A cultura nos oferece, desde que nascemos, teias semânticas que nos prendem em um conjunto de questões e respostas configurativas de nossas existências, portanto, de nossa facticidade. Somos em um só tempo as aranhas que tecem, as membranas tecidas e os insetos capturados. Na realidade, quando aparecemos encontramos uma espécie de espaço semântico expandido por homens anteriores a nós, revelando os próprios limites de uma dimensão cultural que nos constitui. Somente aparecemos na exata medida em que essa expansão se inicia: é uma relação de imbricação constituidora; são aberturas incrustadas em nossa facticidade que, desde nosso aparecimento, apresentam-se semanticamente constituidoras. Dessa forma, quando um filósofo “desperta e fala”, só o faz por algumas condições que precedem tal ato; só o faz na medida em que se reconhece estranho e desejante do mundo; mas, também, só o faz na medida em que se vale de um mundo constituído contra si, apesar de si, e por si.
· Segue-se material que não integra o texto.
-- ==== Sys2Proof/Tests/Slice0.lean ====
section
/-! SUPPORT. Tests: the checks of WellFormed refuse ill-formed terms; single steps of the manual's worked examples, with the values the
manual prints; and for every statement with hypotheses a state and operands that meet them. -/

namespace Sys2Proof.Tests

open Sys2Proof Sys2Proof.Machine

/- One test after another: each evaluation by the kernel waits for every earlier declaration, and a thread for each test would wait with it. -/
set_option Elab.async false

/-! ### Helpers -/

/-- The state a step leaves. -/
def after (o : Out) : State :=
  match o with
  | .next s => s
  | _ => State.reset

/-- A state with both links synchronised at an instant. -/
def linked : State :=
  { State.reset with
    clock := { State.reset.clock with now := 1000000, fullCount := none }
    north := { State.reset.north with synced := true, everSynced := true }
    south := { State.reset.south with synced := true } }

/-- A linked state with the radio on channel 6 and a window open to 1 004 000. -/
def onAir : State :=
  { linked with
    south := { linked.south with radio := .onChannel 6, lastChannel := some 6 }
    window :=
      { status := .opened, saturated := false, clear := some 1000000, horizon := some 1004000, stop := none, timer := some 1004000 } }

/-- The same state at another instant. -/
def State.at' (s : State) (now : Instant) : State := { s with clock := { s.clock with now } }

/-- A list whose next command is given, with all of the room of a one-command response. -/
def listOf (c : Command) : ControlList :=
  { sequence := 7, commands := [c], tail := [], results := [], room := 4092, truncated := false, reset := none }

/-- The state in which a command is the next to execute. -/
def giving (s : State) (c : Command) : State := { s with engine := { s.engine with executing := .executing (listOf c) } }

/-- A command given to a state that is not held in reset executes. -/
theorem giving_executes (s : State) (c : Command) (h : s.inReset = false) : (giving s c).executes (listOf c) c :=
  ⟨⟨h, rfl, rfl⟩, rfl⟩

/-- A frame is arriving on the north link. -/
def arriving (s : State) (f : LinkFrame) : State :=
  { s with north := { s.north with input := .receiving f.header (needsSlot f.header) false } }

/-- The result entries that a list shows so far. -/
def resultsOf (s : State) : List ResultEntry :=
  match s.engine.executing with
  | .executing l => l.results
  | .holding l => l.results
  | .empty => []

/-- The room that is left in the response. -/
def roomOf (s : State) : Nat :=
  match s.engine.executing with
  | .executing l => l.room
  | .holding l => l.room
  | .empty => 0

/-- The rate entries of section 5.6. -/
def rate12 : Rate := { preamble := 36, symbol := 4000, bits := 260, fixedBits := 22 }

/-- A queue configuration: priority 2, depth 64, hold 50 ms, ack 60 µs, retry limit 1, GATED, DETAILED. -/
def config2 : QueueConfig :=
  { priority := 2, depth := 64, hold := 50, ack := 60, retry := 1, mode := .gated, report := .detailed }

/-- An empty OPEN queue of that configuration. -/
def openQueue2 : Queue := { Queue.powerOn with state := .opened, config := config2 }

/-- A subframe that has not been released. -/
def fresh (ordinal length : Nat) : Subframe := { ordinal, length, attempts := 0, state := .pending }

/-- The head of section 5.6: tag 301 with subframes of 1500, 1500 and 300 bytes. -/
def head301 : Descriptor :=
  { number := 0, tag := 301, queue := 2, rate := 12, arrival := 990000, firstCell := 0, cellCount := 26
    subframes := [fresh 0 1500, fresh 1 1500, fresh 2 300], outstanding := none, firstRelease := none, aged := false
    waited := false, forcedUsed := false, releases := 0 }

/-- Queue 2 open with a head, and rate 12 loaded. -/
def withHead (s : State) (d : Descriptor) : State :=
  { s with
    queues := s.queues.set 2 { openQueue2 with descriptors := [d] }
    gate := { s.gate with rates := s.gate.rates.set 12 (some rate12) } }

/-- A LOCKED oven over a span of channels. -/
def oven (start : Instant) (duration low high : Nat) : Source :=
  { kind := .oven low high, state := .locked, start, period := 20000, duration, matchCount := 3, missRun := 0, matched := false }

/-- A learned slot with an entry whose check timer is armed. -/
def learned (e : Source) : Slot :=
  { owner := .learn, entry := some e, timer := some (plus e.start 1000), deferred := false }

/-- A reservation. -/
def reservation (start : Instant) (duration : Nat) (label : Byte) : RingEntry :=
  { valid := true, wrap := false, last := false, start, duration, label, loadTimer := some (plus start 1000000), stale := false }

/-- Bytes of an ENERGY payload. -/
def energyPayload (first interval : Nat) (levels : List Int) : List Byte :=
  toBytes 4 first ++ toBytes 2 interval ++ toBytes 1 levels.length ++ levels.map (BitVec.ofInt 8)

/-- An ENERGY report of a channel. -/
def energy (channel flags : Byte) (first interval : Nat) (levels : List Int) : LinkFrame :=
  originate 6 channel 0 flags (energyPayload first interval levels)

/-! ### WellFormed -/

/-- Each frame row refuses a frame of another kind. -/
theorem test_wellFormed_refuses_other_kinds :
    (Instr.dataFrame (originate 2 0 0 0 [])).wellFormed = false
      ∧ (Instr.controlFrame (originate 1 0 0 0 [])).wellFormed = false
      ∧ (Instr.rxdataFrame (originate 6 0 0 0 [])).wellFormed = false
      ∧ (Instr.energyReport (originate 5 0 0 0 [])).wellFormed = false
      ∧ (Instr.txstat (originate 8 0 0 0 [])).wellFormed = false
      ∧ (Instr.radioRecord (originate 7 0 0 0 [])).wellFormed = false
      ∧ (Instr.radioRecord (originate 8 0 0 0 [2, 0])).wellFormed = true := by decide +kernel

/-- A frame too long for its length field is refused. -/
theorem test_wellFormed_refuses_long_frames (f : LinkFrame) (h : f.payload.length = 65536) :
    (Instr.receivedFrameDiscarded .north f).wellFormed = false ∧ (Instr.dataFrame f).wellFormed = false := by
  simp [Instr.wellFormed, LinkFrame.fits, h]

/-- A command too long for a CONTROL payload is refused. -/
theorem test_wellFormed_refuses_long_commands (code target : Byte) (data : List Byte) :
    (data.length = 4093 → (Instr.loadSettings target data).wellFormed = false
        ∧ (Instr.unknownCommand code target data).wellFormed = false)
      ∧ (data.length = 4092 → (Instr.loadSettings target data).wellFormed = true) := by
  simp +contextual [Instr.wellFormed, commandFits]

/-- A listed code is no unknown command. -/
theorem test_wellFormed_refuses_known_codes :
    (Instr.unknownCommand 16 0 []).wellFormed = false ∧ (Instr.unknownCommand 102 0 []).wellFormed = true := by decide

/-- No bytes, and bytes that hold a whole command, are no broken tail. -/
theorem test_wellFormed_refuses_whole_tails :
    (Instr.brokenTail []).wellFormed = false ∧ (Instr.brokenTail [98, 0, 0, 0]).wellFormed = false
      ∧ (Instr.brokenTail [98, 0, 0, 1]).wellFormed = true ∧ (Instr.brokenTail [98, 0, 0]).wellFormed = true := by decide

/-- No word spells a command: the table gives no row bits. -/
theorem test_no_word_spells_a_command : decodeTableWord 32 0 = none := rfl

/-! ### Formats (chapters 1 and 11) -/

/-- The CRC conventions of section 11.2 without a reversal of the final value, on the nine digits of the usual check message; the expected
value is the bit reversal of CBF43926, the value commonly quoted with that reversal (notes/assumptions/2.md). -/
theorem test_crc_of_nine_digits : crc [49, 50, 51, 52, 53, 54, 55, 56, 57] = 0x649C2FD3#32 := by decide +kernel

/-- A DATA bundle header, written out from Table 11-2: rate 12, two subframes of 14 and 16 bytes. -/
theorem test_bundle_header_reads :
    (readBundle ([12, 2, 0, 14, 0, 16] ++ List.replicate 30 9)).map (fun b => (b.rate, b.lengths, b.bodies.length))
      = some (12, [14, 16], 30) := by decide +kernel

/-- A bundle whose bodies miss the lengths by a byte is not well formed (R24). -/
theorem test_bundle_of_wrong_size : readBundle ([12, 2, 0, 14, 0, 16] ++ List.replicate 29 9) = none := by decide +kernel

/-- A TXSTAT, written out from Table 11-5: id 3, SENT, a start stamp, ordinals acknowledged yes, no, yes. -/
theorem test_txstat_reads :
    readTxStat [3, 1, 1, 3, 0, 0x0F, 0x42, 0x40, 0xA0] =
      some { id := 3, result := .sent, start := some 1000000, acks := [true, false, true] } := by decide +kernel

/-- The commands of section 11.7's CONTROL frame, and a broken tail after them (R160). -/
theorem test_command_list_reads :
    readCommands [98, 0, 0, 0, 52, 0, 0, 1, 16, 67, 0, 0, 0, 52, 0, 0, 2, 16] =
      ([{ code := 98, target := 0, data := [] }, { code := 52, target := 0, data := [16] }, { code := 67, target := 0, data := [] }],
        [52, 0, 0, 2, 16]) := by decide +kernel

/-- The settings image of the defaults of Table 10-1. -/
theorem test_default_settings_image :
    settingsImage Settings.default =
      [1, 44, 0, 200, 15, 160, 78, 32, 58, 152, 85, 240, 15, 160, 46, 224, 194, 191, 3, 232, 4, 0, 0, 0, 1, 144, 3, 2, 6, 0, 10] := by
  decide +kernel

/-! ### Single steps with the values that the manual prints -/

/-- R1, R2: one tick past 4095 carries a full count, the next none. -/
theorem test_tick_carries_a_full_count :
    (after (exec .airClockAdvance (State.at' linked 4095))).clock = { now := 4096, marking := true, fullCount := some 4096 }
      ∧ (after (exec .airClockAdvance (State.at' linked 4096))).clock.fullCount = none := by decide +kernel

/-- Table 2-7, frames B and C with their body cut to 14 bytes: B takes one cell and joins queue 2; a frame for the closed queue 7 is refused. -/
theorem test_admission_of_frames_b_and_c :
    let b := originate 1 2 302 0 ([12, 1, 0, 14] ++ List.replicate 14 5)
    let c := originate 1 7 303 0 ([12, 1, 0, 14] ++ List.replicate 14 5)
    let s :=
      { withHead linked head301 with
        store := { freeCells := [26, 27, 28], freeDescriptors := [1, 2], memory := [], nextCell := [] } }
    let t := after (exec (.dataFrame b) (arriving s b))
    let u := after (exec (.dataFrame c) (arriving s c))
    (t.queue 2).descriptors.map (fun d => (d.tag, d.number, d.cellCount)) = [(301, 0, 26), (302, 1, 1)]
      ∧ t.store.freeCells = [27, 28] ∧ t.store.freeDescriptors = [2]
      ∧ u.fifo.filled.map (fun r => (r.tag, r.queue, r.result, r.count)) = [(303, 7, .refusedQueue, 1)]
      ∧ (u.queue 7).refusedFlag = true ∧ u.flag .frameRefused = true := by decide +kernel

/-- Table 3-4, run 4: with pointers 15, 15, 4, 10 and queues 1, 6 (priority 2) and 13 (priority 1) requesting, queue 6 is chosen. -/
theorem test_arbiter_run_four :
    let requesting := fun p : Nat => { Queue.powerOn with config := { config2 with priority := p }, request := true }
    State.chosen
      { State.reset with
        pointers := #v[15, 15, 4, 10]
        queues := ((State.reset.queues.set 1 (requesting 2)).set 6 (requesting 2)).set 13 (requesting 1) }
      = some (2, 6) := by decide +kernel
Contra si, pois num determinado momento não se sente responsável por sua própria facticidade e tende a renegá-la; apesar de si, pois se sente cúmplice, junto com os outros, deste processo conflituoso; e por si, quando se reconhece responsável pela manutenção dessa realidade. Mas uma característica tão importante quanto a evidência do mundo é a constatação de que tal mundo está desde nosso surgimento numa relação sempre qualificada semanticamente, isto é, um mundo impregnado conosco na promiscuidade de um grande bacanal significativo. Ter consciência de alguma coisa é ser consciente (de) que essa “coisa” permanece significada a todo tempo. Ou melhor, essa “coisa” é significativa para a consciência na exata medida em que a consciência é o aparecimento semântico da própria “coisa”.

A dignidade da filosofia está em revelar a estrutura desta possibilidade.



* Em muitos casos, principalmente em pensadores contemporâneos, encontramos um grande número de sistemas a-sistemáticos, isto é, discursos com pretensões de mostrar certa impossibilidade de um discurso total, mas apenas fragmentário da realidade. É o caso, por exemplo, das Investigações Filosóficas de Ludwig Wittgenstein.